Any failure to comply with the financial and operating covenants of the Credit Facilities would prevent us from being able to borrow additional funds and would constitute a default, which could result in among other things, the amounts outstanding, including all accrued interest and unpaid fees, becoming immediately due and payable. In addition the Credit Facilities include customary events of default, in certain cases subject to customary cure periods. As of September 29, 2012 we were in compliance with the covenants.

Commitment fee
Pursuant to the credit agreement we are required to pay to our revolving credit lenders, on the last day of each calendar quarter, a commitment fee on the unused portion of the Revolving Credit Facility. The commitment fee is subject to a pricing grid based on our Consolidated Total Leverage Ratio. The spreads on the commitment fee range from 0.175% to 0.300%. The current commitment fee on the undrawn portion of the Revolving Credit Facility is 0.250%

We may elect to increase the size of the Revolving Credit Facility from $50 million to $100 million. Alternatively, we may elect to enter into Additional Term Loans up to a $100 million combined limit with the Revolving Credit Facility. These elections are subject to the approval of the Administrative Agent and the identification of additional Lenders or current Lenders willing to increase their loan amounts.

Debt issuance costs and interest
Expenses associated with the issuance of the term loan are capitalized and are amortized over the 5 year term using the effective interest method. In connection with the term loans, we recorded deferred financing costs of $5.5 million.
Accrued interest associated with our outstanding debt is included as a component of accrued expenses and other current liabilities in the accompanying condensed consolidated balance sheets. As of September 29, 2012, accrued interest totaled $0.5 million.

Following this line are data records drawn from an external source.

/-! ### The probe scanner -/

/-- A conversion of a temperature probe (R4, R5) or of H0 (R6) after long calibration: an override discards it (R13); OPEN, SHORT,
the corrected reading, and the spike filter; neither offset nor filter for H0. No other record changes, and the scan goes on. -/
def Obligations.ProbeConversionUpdatesItsRecord : Prop :=
  ∀ (raw : Int) (s : State), s.scanner.longCal = false → s.scanner.channel ≠ probeRef →
    exec (.probeConversion raw) s = .next
      (let r := s.probe s.scanner.channel
       let reading := clampInt (-600) 1100 raw
       let corrected := clampInt (-500) 1000 (reading - s.scanner.offset)
       s.setProbe s.scanner.channel
        (if r.override ≠ none then r
         else if s.scanner.channel = probeH0 then
          if 1050 ≤ raw then { r with quality := .opened } else { r with value := clampInt 0 1000 raw, quality := .good }
         else if reading = 1100 then { r with quality := .opened, spikeRun := 0 }
         else if reading = -600 then { r with quality := .shorted, spikeRun := 0 }
         else if (r.quality = .good ∨ r.quality = .spike) ∧ 50 < (corrected - r.value).natAbs ∧ r.spikeRun < 2 then
           { r with quality := .spike, spikeRun := r.spikeRun + 1 }
         else { r with value := corrected, quality := .good, spikeRun := 0 })).scanOn

/-- A conversion of REF (R7, R8, R10): its own record, and the offset. In long calibration a reading in range is counted and the
32nd forms the offset; after it a short calibration that is due moves the offset by one tenth and the pending flag clears. -/
def Obligations.ReferenceConversionCalibrates : Prop :=
  ∀ (raw : Int) (s : State), s.scanner.channel = probeRef →
    let q := s.scanner
    let x := clampInt (-600) 1100 raw
    let seen := s.setProbe probeRef
      (if x = 1100 then { s.probe probeRef with quality := .opened }
       else if x = -600 then { s.probe probeRef with quality := .shorted }
       else { s.probe probeRef with value := x, quality := .good })
    let good := -600 < x ∧ x < 1100
    (q.longCal = true → exec (.probeConversion raw) s = .next { seen with scanner := { seen.scanner with
        channel := 26
        calSum := if good then q.calSum + x else q.calSum
        calCount := if good then q.calCount + 1 else q.calCount
        offset := if good ∧ q.calCount = 31 then (q.calSum + x + 16) / 32 else q.offset } }) ∧
    (q.longCal = false → exec (.probeConversion raw) s = .next { seen with scanner := { seen.scanner with
        channel := 26
        shortPending := false
        offset := if good ∧ (q.shortPending = true ∨ (q.passNumber.toNat + 1) % 64 = 0) then
            (if q.offset < x then q.offset + 1 else if x < q.offset then q.offset - 1 else q.offset)
          else q.offset } })

/-- Long calibration (R8, R9): every conversion of another channel is discarded, a pass end only counts the pass, and the pass end
that finds 32 readings ends it; with all profiles valid in START that is the exit to HOLD (R24), with the records of the transition
(R19), the round timer started (R58) and the positioners homed (R111). -/
def Obligations.LongCalibrationEndsAfterThirtyTwoReadings : Prop :=
  ∀ (raw : Int) (s : State), s.scanner.longCal = true → s.scanner.channel ≠ probeRef →
    let next := { s.scanner with channel := s.scanner.channel + 1 }
    let ended := { s.scanner with channel := 0, passNumber := s.scanner.passNumber + 1, longCal := false }
    (s.scanner.channel ≠ 31 → exec (.probeConversion raw) s = .next { s with scanner := next }) ∧
    (s.scanner.channel = 31 → s.scanner.calCount ≠ 32 → exec (.probeConversion raw) s = .next
      { s with scanner := { s.scanner with channel := 0, passNumber := s.scanner.passNumber + 1 } }) ∧
    (s.scanner.channel = 31 → s.scanner.calCount = 32 →
      if s.surface.mode = .start ∧ s.surface.plantValid = true ∧ s.surface.buildingValid = true ∧ s.surface.lightingValid = true
      then ∃ t, exec (.probeConversion raw) s = .next t ∧
        ({ s with scanner := ended, surface := { s.surface with calComplete := true } } : State).leavesStart t
      else exec (.probeConversion raw) s = .next
        { s with scanner := ended, surface := { s.surface with calComplete := true } })

/-- A pass end outside long calibration (R3, R31 to R33): every record is published; of 12 or more usable slab values the statistics
are formed, READY follows in PREP and SOFT_ICE in PLAY, each with its run and its record; with fewer the slab is blind and the rest
of the surface controller stays. The blocks that take no pass end stay as they are. -/
def Obligations.PassEndPublishesEveryRecord : Prop :=
  ∀ (raw : Int) (s : State), s.scanner.longCal = false → s.scanner.channel = 31 →
    ∃ t, exec (.probeConversion raw) s = .next t ∧
      (∀ i, (t.probe i).pubValue = (t.probe i).value ∧ (t.probe i).pubQuality = (t.probe i).quality) ∧
      (∀ i, i ≠ 31 → t.probe i = { s.probe i with pubValue := (s.probe i).value, pubQuality := (s.probe i).quality }) ∧
      t.scanner = { s.scanner with channel := 0, passNumber := s.scanner.passNumber + 1, probes := t.scanner.probes } ∧
      (let cell := fun c : Fin 20 => t.published ⟨c.val, by omega⟩
       let values := (List.finRange 20).filterMap cell
       let q := s.surface
       let added := fun (k : RecordKind) (p : Port) (r : List Record) => s.governor.queue = [] →
        (s.port p).queue.length ≤ 6 → (t.port p).queue.filter (fun x => x.kind == k) =
          (s.port p).queue.filter (fun x => x.kind == k) ++ r
       if values.length < 12 then t.surface = { q with slabBlind := true }
       else ∃ x : SlabStats, x.n = values.length ∧
        2 * x.n * x.mean ≤ 2 * values.sum + x.n ∧ 2 * values.sum + x.n < 2 * x.n * (x.mean + 1) ∧
        x.min ∈ values ∧ x.max ∈ values ∧ (∀ v ∈ values, x.min ≤ v ∧ v ≤ x.max) ∧
        (∃ c : Fin 20, x.maxCell = c.val ∧ cell c = some x.max ∧ ∀ d, d < c → cell d ≠ some x.max) ∧
        (let inBand := s.plant.bandLow ≤ x.mean ∧ x.mean ≤ s.plant.bandHigh
         let run := if inBand then min 75 (q.inBand + 1) else 0
         let becomesReady := inBand ∧ run = 75 ∧ q.ready = false
         let above := if s.plant.softThreshold < x.max then min 3 (q.aboveRun + 1) else 0
         let below := if x.max ≤ s.plant.softThreshold - 5 then min 3 (q.belowRun + 1) else 0
         let changes := (q.softIce = false ∧ above = 3) ∨ (q.softIce = true ∧ below = 3)
         let surveyed := { q with slabBlind := false, stats := some x }
         t.surface =
          (if q.mode = .prep then
            { surveyed with inBand := run, ready := if becomesReady then true else if inBand then q.ready else false }
           else if q.mode = .play then
            (if changes then { surveyed with softIce := !q.softIce, aboveRun := 0, belowRun := 0 }
             else { surveyed with aboveRun := above, belowRun := below })
           else surveyed) ∧
         (∀ p, added .prepReady p
          (if q.mode = .prep ∧ becomesReady ∧ p ≠ .portL then [⟨.prepReady, 0, x.mean, s.deviceSeconds⟩] else [])) ∧
         (∀ p, added .softIce p (if q.mode = .play ∧ changes ∧ p = .portP then
          [⟨.softIce, 0, if q.softIce then 0 else 1, s.deviceSeconds⟩] else [])) ∧
         (q.mode = .play → changes → t.governor.lastEval = some .ordinary ∧ t.evaluated))) ∧
      t = { s with scanner := t.scanner, surface := t.surface, fog := t.fog, governor := t.governor, channels := t.channels
                   slots := t.slots, store := t.store, ports := t.ports }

Parties to the credit facilities
The banks party to the Credit Facilities are JP Morgan Chase Bank, N.A., as Administrative Agent, Citibank, N.A. as Syndication Agent, J P Morgan Securities LLC and Citibank, N.A. as Joint Lead Arrangers and Joint Bookrunners, Bank of America, N.A., RBS Citizens, N.A., HSBC Bank USA, N.A., Wells Fargo Bank, N.A., Sumitomo Mitsui Banking Corporation, TD Bank, N.A. and US Bank, N.A. as Co-Documentation Agents, Union Bank, N.A., PNC Bank, National Association and Sovereign Bank, N.A. as Senior Managing Agents and the syndicate lenders that are parties thereto.

The other debt as of September 29, 2012 includes the real estate mortgage loan of $3.3 million described in our annual financial statements and an overdraft facility of $3.3 million.